LOS ANGELES – I had dinner last night at Wolfgang Puck’s restaurant Chinoise on Main for a vertical tasting of Trimbach Clos Ste.-Hune and Cuvée Frederic Emile. As good as the wines were, the most impressive part of the tasting was a short conversation I had with Jean-Michel Cazes of Château Lynch-Bages. (He is hosting a vertical tasting of three dozen vintages of Lynch in an hour.)
We both agreed how it was a shame that some of the biggest names in Bordeaux are no longer family owned – primarily Château Montrose and Château Pichon-Longueville-Lalande.

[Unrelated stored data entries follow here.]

/-! ## The slots that hold a reservation -/

/-- The number of slots that hold a reservation in the bin. -/
def holders (s : State) (b : BinIx) : Nat := allSlots.countP fun i => decide ((s.slot i).reservation = some b)

theorem allSlots_nodup : allSlots.Nodup := by decide

/-- Where two tests differ at one element of a list without repetitions only, the counts differ by what they say of it. -/
theorem countP_replace {α : Type} [DecidableEq α] {l : List α} (hl : l.Nodup) {a : α} (ha : a ∈ l) {p q : α → Bool}
    (h : ∀ x, x ≠ a → p x = q x) :
    l.countP q + (if p a then 1 else 0) = l.countP p + (if q a then 1 else 0) := by
  have hrest : (l.erase a).countP q = (l.erase a).countP p :=
    List.countP_congr fun x hx => by rw [h x ((hl.mem_erase_iff).1 hx).1]
  have hperm := List.perm_cons_erase ha
  rw [hperm.countP_eq, hperm.countP_eq, List.countP_cons, List.countP_cons, hrest]
  omega

theorem holders_congr {s t : State} (h : ∀ i, (t.slot i).reservation = (s.slot i).reservation) (b : BinIx) :
    holders t b = holders s b := by simp only [holders, h]

/-- A change of one slot moves the count by that slot's reservation. -/
theorem holders_modSlot (s : State) (i : Slot) (f : SlotRec → SlotRec) (b : BinIx) :
    holders (s.modSlot i f) b + (if (s.slot i).reservation = some b then 1 else 0) =
      holders s b + (if (f (s.slot i)).reservation = some b then 1 else 0) := by
  have hcount := countP_replace allSlots_nodup (mem_allSlots i) (p := fun j => decide ((s.slot j).reservation = some b))
    (q := fun j => decide (((s.modSlot i f).slot j).reservation = some b))
    fun j hj => by rw [State.modSlot_slot_ne _ hj]
  simpa only [holders, State.modSlot_slot, decide_eq_true_eq] using hcount

theorem holders_modBin (s : State) (b : BinIx) (f : Bin → Bin) (c : BinIx) : holders (s.modBin b f) c = holders s c := rfl

theorem binsSound_iff {s : State} : BinsSound s ↔
    ∀ b : BinIx, s.bins[b].fill + s.bins[b].reserved ≤ s.bins[b].capacity ∧ s.bins[b].reserved = holders s b := by
  simp only [BinsSound, holders, List.countP_eq_length_filter]

/-! ## Changes that leave the bins sound -/

/-- A change of hold queues, and of slots but for their reservations. -/
theorem BinsSound.of_places {s t : State} (h : BinsSound s) (hslot : ∀ i, (t.slot i).reservation = (s.slot i).reservation)
    (hbin : ∀ b : BinIx, t.bins[b].capacity = s.bins[b].capacity ∧ t.bins[b].fill = s.bins[b].fill ∧
      t.bins[b].reserved = s.bins[b].reserved) : BinsSound t := by
  rw [binsSound_iff] at h ⊢
  intro b
  obtain ⟨hcap, hfill, hres⟩ := hbin b
  rw [hcap, hfill, hres, holders_congr hslot]
  exact h b

/-- A change of anything but slots and bins. -/
theorem BinsSound.same {s t : State} (h : BinsSound s) (hs : t.slots = s.slots) (hb : t.bins = s.bins) : BinsSound t :=
  h.of_places (fun i => by simp [State.slot, hs]) fun b => by simp [hb]

theorem BinsSound.raise {s : State} (h : BinsSound s) (c : Scope) (bit : Nat) : BinsSound (setFlagBit c bit s) :=
  h.same (setFlagBit_slots c bit s) (setFlagBit_bins c bit s)

/-- A change of a slot's record that leaves its reservation alone. -/
theorem BinsSound.modSlot {s : State} (h : BinsSound s) (i : Slot) {f : SlotRec → SlotRec}
    (hf : (f (s.slot i)).reservation = (s.slot i).reservation) : BinsSound (s.modSlot i f) := by
  refine h.of_places (fun j => ?_) fun _ => ⟨rfl, rfl, rfl⟩
  rw [State.modSlot_slot_if]
  split
  · next hj => rw [hj, hf]
  · rfl

/-- A change of one bin's capacity or fill that its use still fits. -/
theorem BinsSound.modBin {s : State} (h : BinsSound s) (b : BinIx) {f : Bin → Bin}
    (hres : (f s.bins[b]).reserved = s.bins[b].reserved)
    (hfits : (f s.bins[b]).fill + s.bins[b].reserved ≤ (f s.bins[b]).capacity) : BinsSound (s.modBin b f) := by
  rw [binsSound_iff] at h ⊢
  intro c
  rw [holders_modBin]
  by_cases hc : c = b
  · subst hc
    rw [State.modBin_bin, hres]
    exact ⟨hfits, (h c).2⟩
  · rw [State.modBin_bin_ne _ hc]
    exact h c

/-! ## Reservations (R185, R187) -/

/-- A free place is reserved for a slot that holds none. -/
theorem BinsSound.placeTaken {s : State} (h : BinsSound s) {i : Slot} {b : BinIx} (hnone : (s.slot i).reservation = none)
    (hroom : s.bins[b].fill + s.bins[b].reserved < s.bins[b].capacity) : BinsSound (withPlace i b s) := by
  rw [binsSound_iff] at h ⊢
  intro c
  have hcount : holders (withPlace i b s) c = holders s c + if some b = some c then 1 else 0 := by
    have hmod := holders_modSlot (s.modBin b fun bin => { bin with reserved := bin.reserved + 1 }) i
      (fun r => { r with reservation := some b }) c
    simpa only [withPlace, holders_modBin, State.modBin_slot, hnone, reduceCtorEq, if_false, Nat.add_zero] using hmod
  obtain ⟨hfits, hres⟩ := h c
  rw [hcount]
  by_cases hc : c = b
  · subst hc
    rw [withPlace_bin, if_pos rfl]
    exact ⟨by dsimp only; omega, by dsimp only; omega⟩
  · rw [withPlace_bin_ne _ _ _ hc, if_neg (by simpa using Ne.symm hc)]
    exact ⟨hfits, hres⟩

The former was sold a couple of weeks ago for about $170 million to a private group led by Martin and Olivier Bouygues, of the mega French construction group Bouygues SA. The latter was bought by shareholders of the Hermes group for a reported $200 million to $230 million a few days ago.
I have not confirmed any of this with the châteaus themselves, but my sources are impeccable. And the Montrose sale has been reported in the international press. The Pichon-Lalande sale apparently is not for the complete ownership of the château but the majority of the shares. And Hermes has the option to buy the remainder over an undisclosed period.
One other interesting point to all this is that the former technical director of Haut-Brion and La Mission-Haut-Brion, Jean Delmas, is being brought out of retirement to oversee the winemaking at Montrose. His son, Jean-Philippe Delmas, who is technical director at HB and LM, says his father is very excited to be back in action. Can’t wait to see what happens at Montrose. Delmas is one of the greatest winemakers ever in Bordeaux, and the second growth needs a push in quality.